-- TASK --
Extract from the entries below, exactly as given, only the lines from the line containing "tried : Option Nat" to the line containing "def PcieS.atReset : PcieS", both lines included.

-- DATA --
▶
-- ==== Sys2Proof/Machine/HostTypes.lean ====
section
/-! DEFINITION. The state of the host interface, the frame queues and the traffic manager that is no register field
(chapters 9 and 10). -/

namespace Sys2Proof.Machine

/-- What completes when a downlink frame's outcome is final (R276, R303): a descriptor, or nothing for packets of other
sources. -/
inductive DlSrc where
  | desc (r : DescRef)
  | backhaul (tenant : Nat)
  | turned (tenant : Nat)
  | flood (tenant : Nat)
  | firmware (tenant : Nat)
deriving DecidableEq, Repr, Inhabited

/-- The RFC 6554 routing header of a packet (R278): whether an outer IPv6 header carries it, the source, destination and hop limit of the header
that does, CmprI and CmprE, and the addresses listed. -/
structure Srh where
  encap : Bool
  src : Nat
  dst : Nat
  hlim : Nat
  cmprI : Nat
  cmprE : Nat
  addrs : List Nat
deriving DecidableEq, Repr, Inhabited

/-- A packet in the packet buffer that waits for its composition: of a descriptor (R301), of the backhaul or turned round
(R276). `node` is the first-hop node where it is resolved already, `tick` is the elapsed tick of its fetch and
`compTick` the tick of its composition (R33, R34); `bcast` says that it goes to no one node; `made` counts its frames already composed of `total`, and `tried` is the tick in which it
last waited for a counter (R221), `srh` is its routing header (R278) and `sizes` the 6LoWPAN octets of its frames once they are known (R279). -/
structure FDesc where
  src : DlSrc
  tenant : Nat
  node : Nat
  queue : Nat
  profile : Nat
  ar : Bool
  bcast : Bool
  lifetime : Nat
  words : Nat
  tick : Nat
  compTick : Nat
  made : Nat
  total : Nat
  tried : Option Nat
  srh : Option Srh
  sizes : List Nat
  pkt : Packet
deriving DecidableEq, Repr, Inhabited

/-- Descriptors of a TX ring that the sampling found and that are still to be fetched; `kick` where a KICK started it (R295, R299). -/
structure FetchJob where
  fn : Nat
  ring : Nat
  left : Nat
  kick : Bool
deriving DecidableEq, Repr, Inhabited

/-- An entry of an MSI-X table (R316): its message, that its Mask bit is clear, and its pending bit. -/
structure MsixEntry where
  addr : Nat
  data : Nat
  clear : Bool
  pend : Bool
deriving DecidableEq, Repr, Inhabited

/-- What the PCI Express capabilities hold (R284, R286, R316): the payload and read-request sizes as codes (128 octets × 2^code), ASPM L1, the functions in
D3hot, VF Enable and NumVFs, the functions with MSI-X enabled and with all vectors masked, and the MSI-X tables (key function × 256 + entry). -/
structure PcieS where
  mps : Nat
  mrrs : Nat
  l1 : Bool
  d3 : List Nat
  vfEn : Bool
  numVfs : Nat
  msixOn : List Nat
  msixMask : List Nat
  msix : Tab MsixEntry
deriving DecidableEq, Repr, Inhabited

/-- The capabilities after a reset of the link: the base specification's values, no VF enabled, MSI-X off and every entry masked (PRESUMED, log
entry 46). -/
def PcieS.atReset : PcieS := { (default : PcieS) with mrrs := 2 }

/-- What the host interface holds for one function: `cmdQ` is the CMD entries that the last sampling found and that are not yet
started, none for one that cannot be read; `buffers` the RXB slots taken with their buffers' addresses; `outstanding` and `cmdOut` the descriptors and commands
fetched and not completed; the completions held (R305); `coal` the rings with entries written this tick (R317); the KICK samplings
of the tick (R299); `lastPos` the position record as last written (R298). -/
structure FnS where
  cmdQ : List (Option CmdEntry)
  buffers : List (Nat × Nat)
  outstanding : Nat
  cmdOut : Nat
  heldTx : List Entry
  heldCmd : List Entry
  coal : List Nat
  kicks : Nat
  lastPos : List Nat
deriving DecidableEq, Repr, Inhabited

/-- The host interface: functions, descriptors to be fetched and fetched ones not yet composed, the number the next descriptor gets,
the waiting secret-backup indices, whether the pass over every VALID record has begun and the records it has still to write (R314), the tenant counter
pages (R41; key tenant × 0x2000 + page offset), whether the composition intake is open (R34), and the PCI Express capabilities. -/
structure HifS where
  fns : Tab FnS
  fetchQ : List FetchJob
  fetched : List FDesc
  nextDesc : Nat
  sbkWait : List Nat
  sbkAll : Bool
  sbkPass : List Nat
  tcnt : Tab Nat
  intakeOpen : Bool
  pcie : PcieS
deriving DecidableEq, Repr, Inhabited

/-- A packet of a frame queue (R323 to R325). `source` is 0 FP0, 1 FP1, 2 flood engine, 3 firmware; `clk` the clock of its
completion. -/
structure FqPkt where
  prio : Nat
  words : Nat
  pkt : Packet
  mrec : Option MetaRec
  tenant : Nat
  frags : Nat
  mpl : Bool
  source : Nat
  clk : Nat
  tick : Nat
deriving DecidableEq, Repr, Inhabited

/-- Counts of one queue over the tick, for telemetry, and whether it held a packet at any time in it (R338, R339). -/
structure QTel where
  held : Bool
  maxW : Nat
  arr : Nat
  dep : Nat
  drop : Nat
  defer : Nat
deriving DecidableEq, Repr, Inhabited

/-- One frame-queue set: its waiting packets in order of completion, and the packet being read word by word with the next
word (R325, R328). -/
structure FqSet where
  pkts : List FqPkt
  reading : Option (FqPkt × Nat)
  tel : List QTel
deriving DecidableEq, Repr, Inhabited

/-- How a sent frame is secured (R215 to R217, R221, R222): its level, its key identity, its frame counter, the key bits and the nonce. -/
structure SecHdr where
  level : Nat
  kim : Nat
  keyIndex : Nat
  keySource : Nat
  fc : Nat
  key : Nat
  nonce : List Nat
deriving DecidableEq, Repr, Inhabited

/-- A composed frame for the air (R221, R335). `counter` is its outgoing frame counter, `keyRef` the key that took it, `sec` how it is
secured,
`expire` the elapsed tick at which its lifetime ends, `seq` its MAC sequence number, `fragIx` and `fragN` its place among the
frames of its packet, `srh` the packet's routing header (R278) and `airNs` its on-air time in ns. -/
structure AirFrame where
  src : DlSrc
  tenant : Nat
  queue : Nat
  node : Nat
  endpoint : Nat
  bcast : Bool
  profile : Nat
  psduLen : Nat
  ar : Bool
  secured : Bool
  counter : Nat
  keyRef : Nat
  sec : Option SecHdr
  seq : Nat
  expire : Nat
  retries : Nat
  fragIx : Nat
  fragN : Nat
  srh : Option Srh
  order : Nat
  airNs : Nat
  words : Nat
  clk : Nat
deriving DecidableEq, Repr, Inhabited

/-- A packet of a queue to an Ethernet port. -/
structure EthPkt where
  pkt : Packet
  nh : Nat
  octets : Nat
  words : Nat
  clk : Nat
deriving DecidableEq, Repr, Inhabited

/-- One traffic-manager queue: packets for its Ethernet port, frames for the air, words reserved by fetched descriptors
(R322) and the tick's counts. -/
structure TqS where
  eth : List EthPkt
  air : List AirFrame
  reserved : Nat
  tel : QTel
deriving DecidableEq, Repr, Inhabited

/-- The scheduler's state of one leaf (R332, R333). -/
structure LeafS where
  fprev : Rat
  fhead : Option Rat
deriving DecidableEq, Repr, Inhabited

/-- A descriptor whose frames are in the traffic manager: how many are not final and the first status that is not OK
(R279). -/
structure DescRun where
  ref : DescRef
  left : Nat
  frags : Nat
  status : Nat
  retries : Nat
deriving DecidableEq, Repr, Inhabited

/-- The frame queues and the traffic manager. Token counts are in sixteenths (R329), keyed as `Tok` in QueueOps says; a
bucket that keeps no count is not listed; `used` counts the pool's words in use (R321); `composed` are the frames of the composition tick, which
enter their queues at its end, and `freed` the reservations that end then, as tenant, queue and words (R322, R335); `short` lists the buckets in the red at the last boundary (R336). `active` lists the leaves active at the last boundary (R332), `linkUp` the Ethernet
ports with a link, `ethFlip` those whose transmit pair is inverted and `ethSince` the elapsed tick of a port's last loss of link
or inversion (R518). Leaf keys: TQ number tenant × 32 + q for Ethernet, 8192 + tenant for the host. -/
structure TmS where
  fq : Tab FqSet
  tq : Tab TqS
  tokens : Tab Int
  used : Nat
  composed : List AirFrame
  freed : List (Nat × Nat × Nat)
  short : List Nat
  leaves : Tab LeafS
  vtime : Tab Rat
  active : List Nat
  linkUp : List Nat
  order : Nat
  runs : List DescRun
  ethFlip : List Nat
  ethSince : Tab Nat
deriving DecidableEq, Repr, Inhabited

end Sys2Proof.Machine
end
◀
-- ANSWER --
  tried : Option Nat
  srh : Option Srh
  sizes : List Nat
  pkt : Packet
deriving DecidableEq, Repr, Inhabited

/-- Descriptors of a TX ring that the sampling found and that are still to be fetched; `kick` where a KICK started it (R295, R299). -/
structure FetchJob where
  fn : Nat
  ring : Nat
  left : Nat
  kick : Bool
deriving DecidableEq, Repr, Inhabited

/-- An entry of an MSI-X table (R316): its message, that its Mask bit is clear, and its pending bit. -/
structure MsixEntry where
  addr : Nat
  data : Nat
  clear : Bool
  pend : Bool
deriving DecidableEq, Repr, Inhabited

/-- What the PCI Express capabilities hold (R284, R286, R316): the payload and read-request sizes as codes (128 octets × 2^code), ASPM L1, the functions in
D3hot, VF Enable and NumVFs, the functions with MSI-X enabled and with all vectors masked, and the MSI-X tables (key function × 256 + entry). -/
structure PcieS where
  mps : Nat
  mrrs : Nat
  l1 : Bool
  d3 : List Nat
  vfEn : Bool
  numVfs : Nat
  msixOn : List Nat
  msixMask : List Nat
  msix : Tab MsixEntry
deriving DecidableEq, Repr, Inhabited

/-- The capabilities after a reset of the link: the base specification's values, no VF enabled, MSI-X off and every entry masked (PRESUMED, log
entry 46). -/
def PcieS.atReset : PcieS := { (default : PcieS) with mrrs := 2 }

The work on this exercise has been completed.